Editor’s Note: This Transcending Borders post is from a woman who, like many of us, knows that there are things that divide us. What’s more important is what we do, great or small, to bridge the gap. It all begins with us.
My 8th grade school year started out ok. I was a good student and I had good grades. I walked a few blocks to school every day. I was making some friends, I was officially a teenager and I felt good.
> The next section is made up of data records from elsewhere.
/-- The access is performed through its translation, the bytes that it reads being given. -/
def performOn (s : State) (t : Team) (a : Access) (tr : Trans) (old : List Byte) : State :=
  let mode := logMode s t
  let at_ := placeOf t.desc.fused mode a tr.leaf
  let logged := a.scope.isSome || leafUnc tr.leaf || leafSyn tr.leaf
  let s := if mode = 1 && logged then
      recordAccess s t a.warp a.lane (pointOf (s.part t.space).secmask t.core true tr.leaf a.ia (a.scope.getD .d))
    else s
  let result (s : State) (v : BitVec 128) : State := addResult s a.team a.warp a.lane true a.acq a.dst a.latch v a.dead
  let s := dropAccess s a.id
  let s := match a.op with
    | .load => result s (loadVal a.signed a.width old)
    | .store => storeFor s t a at_ (leBytes a.width a.data.toNat) tr
    | .atom op =>
      storeFor (result s (BitVec.ofNat 128 (leNat old))) t a at_
        (leBytes a.width (atomNew op (!a.signed) a.width (leNat old) (a.data.toNat % 2 ^ (8 * a.width)))) tr
    | .cas =>
      let s := result s (BitVec.ofNat 128 (leNat old))
      if leNat old = a.cmp.toNat then storeFor s t a at_ (leBytes a.width a.data.toNat) tr else s
  a.after.foldl (countTry a.team a.warp) s

/-- The access is performed through its translation. -/
def performWith (s : State) (t : Team) (a : Access) (tr : Trans) : State :=
  performOn s t a tr (readBytes s t.core t.desc.fused t.space a.ia a.width tr)

/-- What an access needs of its leaf: an ACAS that will fail counts as a load (R229). -/
def needOf (s : State) (t : Team) (a : Access) : Need :=
  if a.op != .cas then a.op.need
  else match (translate s t.space a.ia .compare true).2 with
  | .ok tr =>
    if leNat (readBytes s t.core t.desc.fused t.space a.ia a.width tr) = a.cmp.toNat then .atomic else .compare
  | _ => .compare

/-- The write-backs that come before the store of an STL (R227); false while a freeze holds one. When one is rejected, the
lanes whose store has not been performed have not issued the STL: they issue it again after the replay (R372). -/
def relFirst (s : State) (a : Access) : State × Bool :=
  match a.rel with
  | none => (s, true)
  | some x =>
    let mine (b : Access) : Bool := b.team == a.team && b.warp == a.warp && b.group == a.group && b.rel.isSome
    let at_ : FenceAt := ⟨a.team, a.warp, (s.accs.filter mine).map (·.lane), a.pc, a.len, a.bits⟩
    match release s at_ x with
    | (s, .ok) => (s, true)
    | (s, .wait) => (s, false)
    | (_, .fault) =>
      let s := (s.accs.filter mine).foldl unissue s
      ((release { s with accs := s.accs.filter (fun b => !mine b) } at_ x).1, false)

/-- A freeze holds the write-backs of the STL. -/
def relHeld (s : State) (a : Access) : Bool :=
  a.rel.isSome && match relFirst s a with | (s', false) => s'.lost == s.lost && s'.accs.any (fun b => b.id == a.id) | _ => false

/-- Translated and performed, or left waiting at a freeze, or faulted (R350, R356, R357). -/
def performAccess (s : State) (a : Access) : State :=
  match s.team? a.team with
  | none => dropAccess s a.id
  | some t =>
    match relFirst s a with
    | (s, false) => s
    | (s, true) =>
      match translateFor s t.space a.ia a.width (needOf s t a) true with
      | (s, .ok tr) => performWith s t a tr
      | (s, .frozen false) => s
      | (s, .frozen true) => faultAccess s a.id cXLATE 3
      | (s, .fail sub) => faultAccess s a.id cXLATE sub

/-! ### Ordered accesses, R342 -/

/-- The key of a team, and K of a lane, as lists in the order of comparison. (DEDUCED, log entry 22.) -/
def teamKey (shape : Word) (t : Nat) : List Nat := [(teamCurve shape t).1, (teamCurve shape t).2, t]
def laneKey (shape : Word) (t : Team) (w : Warp) (slot : Nat) : List Nat := teamKey shape t.t ++ [w.idx, slot]

def listLt : List Nat → List Nat → Bool
  | x :: xs, y :: ys => x < y || (x == y && listLt xs ys)
  | [], _ :: _ => true
  | _, [] => false

/-- The lane has closed phase p: by PHASE or by EXIT. -/
def closed (l : Lane) (p : Nat) : Bool := !l.live || p < l.phases.toNat

/-- Two ORD accesses have one point of performance; one that does not translate may have any. -/
def samePoint (s : State) (t : Team) (a : Access) (u : Team) (b : Access) : Bool :=
  let point (t : Team) (a : Access) : Option Nat :=
    match lookup s t.space a.ia .compare true with
    | .ok tr => some (pointOf (s.part t.space).secmask t.core (logMode s t != 0) tr.leaf a.ia (a.scope.getD .d))
    | _ => none
  match point t a, point u b with
  | some x, some y => x == y
  | _, _ => true

/-- The rank of an ORD access is established and its point has applied every lower rank: every lane has closed the
phases below its own, and every lane with a lower key, of teams still to be placed too, has closed its phase.
(DEDUCED, log entry 22.) -/
def ordReady (s : State) (t : Team) (a : Access) : Bool :=
  match a.ord, s.inst? t.inst, s.teamRec? t, t.warps[a.warp]? with
  | some (p, o), some i, some r, some w =>
    !destAhead s a &&
    let key := laneKey r.shape t w a.lane
    let teams := s.teams.filter (fun u => u.inst == t.inst && u.st != .gone)
    let unplaced := (List.range t.desc.nt).filter (fun k => !i.hasPlaced k)
    unplaced.all (fun k => p = 0 && listLt (teamKey r.shape t.t) (teamKey r.shape k)) &&
    teams.all (fun u => u.warps.all (fun w => w.st == .free || w.slots.all (fun x =>
      (p = 0 || closed x.2 (p - 1)) && (!listLt (laneKey r.shape u w x.1) key || closed x.2 p)))) &&
    s.accs.all (fun b => b.id == a.id ||
      match b.ord, s.team? b.team with
      | some (p', o'), some u =>
        u.inst != t.inst || !samePoint s t a u b ||
        (match u.warps[b.warp]? with
         | some w => !listLt (p' :: (laneKey r.shape u w b.lane ++ [o'])) (p :: (key ++ [o]))
         | none => true)
      | _, _ => true)
  | _, _, _, _ => false

/-! ### Replay gates, R393 -/

/-- Whether a lane that a chunk names can still send its access: it has not exited, or its warp is still to be created. (DEDUCED,
log entry 81.) -/
def laneAwaited (s : State) (job lane : Nat) : Bool :=
  s.teams.any (fun t =>
    (match s.teamRec? t with | some r => r.id == job | none => false) &&
    t.st != .gone && t.warps.any (fun w => w.slots.any (fun x =>
      (if w.st == .free then !w.ran else x.2.live) && chunkLane (((s.inst? t.inst).map (·.node)).getD 0) t.t w.idx x.1 == lane)))
/-- A team that a chunk names is still to be placed. -/
def teamAwaited (s : State) (job lane : Nat) : Bool :=
  match s.rec? job with
  | none => false
  | some r =>
    match r.nodes[lane / 2 ^ 27]? with
    | none => false
    | some n => !n.complete && !s.insts.any (fun i => i.job == job && i.node == lane / 2 ^ 27 && i.hasPlaced (lane / 2 ^ 11 % 65536))

/-- Chunks whose lane can no longer come are skipped, of n chunks; each skip is a divergence. -/
def skipChunks (s : State) (space job stream base n : Nat) : Nat → State
  | 0 => s
  | f + 1 =>
    let pos := logPos s job stream
    let lane := chunkAt s space base pos.1 / 2 ^ 25
    if pos.1 < n && !laneAwaited s job lane && !teamAwaited s job lane then
      skipChunks (setLogPos (logFlag s space 2) job stream (pos.1 + 1) 0) space job stream base n f
    else s

/-- As the expected lane of a stream of a replayed record exits, or its team reaches GONE, its chunk is skipped. -/
def skipGone (s : State) : State :=
  s.recs.foldl (fun s r =>
    if r.log != 2 || r.ended then s
    else (List.range 132).foldl (fun s k =>
      match streamAt s r.space k with
      | (s, some (base, _)) =>
        let n := chunkCount s r.space base
        skipChunks s r.space r.id k base n n
      | (s, none) => s) s) s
Things started changing pretty quickly. My Mom was suddenly ill and had to go to the hospital – she had had a nervous breakdown, whatever that meant, and she was going to be gone “a while”. I had my first period and my beloved Papa had died which meant that now, both my grandfathers were dead. And on one cool fall day, President Kennedy was assassinated.
We didn’t really understand a lot of what was going on, but we knew that it seemed nobody was happy. Mom came home in time for Thanksgiving but she wasn’t the same; an awful gloom seemed to be hanging over everything.
I don’t remember the exact day I heard “I Want to Hold Your Hand” but I do remember that it was different from all the dead teenager songs and the guys who had hit songs on the radio all the time. They sounded so new and so happy!
I’ve always read a lot of magazines and I saw a picture of John, Paul, George and Ringo — and I fell in love. They didn’t have their hair combed back into that duck-tail hairdo and they weren’t wearing sweaters; they had long hair and cute suits and great smiles and every week there was another song by them on the charts. Suddenly, I had something to be happy about…until my parents told us we were going to move and that I would have to go to the other junior high school on the other side of town.
Galesburg had two junior high schools, and if you were in 7th, 8th or 9th grade, you went to one of them. I liked the one I was going to and I had friends there. But now, I wouldn’t be able to walk to school anymore. I would have to ride a school bus for the first time in my life. I would be going to a new school for the second time in less than 5 years. We had moved to Galesburg only a few years before and it had taken me a while to find my niche and now, suddenly, I was going to lose it.
My Mom bought me that record by the Beatles to appease me I suppose; it was a 45 and it came in a sleeve with their picture on both sides. I was ecstatic! My first day at the new school, I tucked it inside my notebook — I couldn’t wait to show it off! I hoped it would help me make friends. The bus got to school about a half hour before it opened so we had to wait outside. I stood alone for a few minutes till I saw a girl I knew from the community center where my Mom had been the director. I walked up to her and we talked for a moment — and then I showed her my new treasure. She looked at me like I had two heads and asked, “Who are they?”.
The Beatles, I told her breathlessly. I started telling her that they were English and that they were the newest thing and that they had a lot of other new records out but she stopped me cold. She gave me The Look and then she said, “Brenda, they’re white!” like she was saying they had tails and fangs. “You listen to that kind of music?”…and she walked away. I was stunned.
Soon, every black girl I knew gave me The Look when it came to the Beatles. I hadn’t expected that and I realized then that I was not like the other black kids I knew. I loved Smokey and the Temptations as much as everybody else did, but I also loved the Beatles and the rest of the rock music that was emerging. I wasn’t shunned; I just had no black friends. My friends were mostly white girls – which further distanced me from the black folks in school.
So because I listened to “white music” and had white friends, I was some kind of a pariah? That made no sense to me at all. I thought we were supposed to find common ground to learn to live together…it hurt but I got used to it.
I also got used to getting The Look. It was usually accompanied with a smirk and a comment like “You like that kind of music?” or “She’s your friend?”. I learned to not let it bother me.
I never have done things I am supposed to do because I’m black. They say I don’t “act black” because I love rock music and white guys, I’m articulate and smart and I read a lot. I guess to some that makes me rather weird so I learned to embrace my weirdness. I did a lot of things that black folks didn’t usually do. I went to rock concerts and I was usually the only black person there or one of a very few. I wear Chuck Taylors with my jeans and Doc Martens with my skirts. I do what works for me.
And I smile now when I get The Look.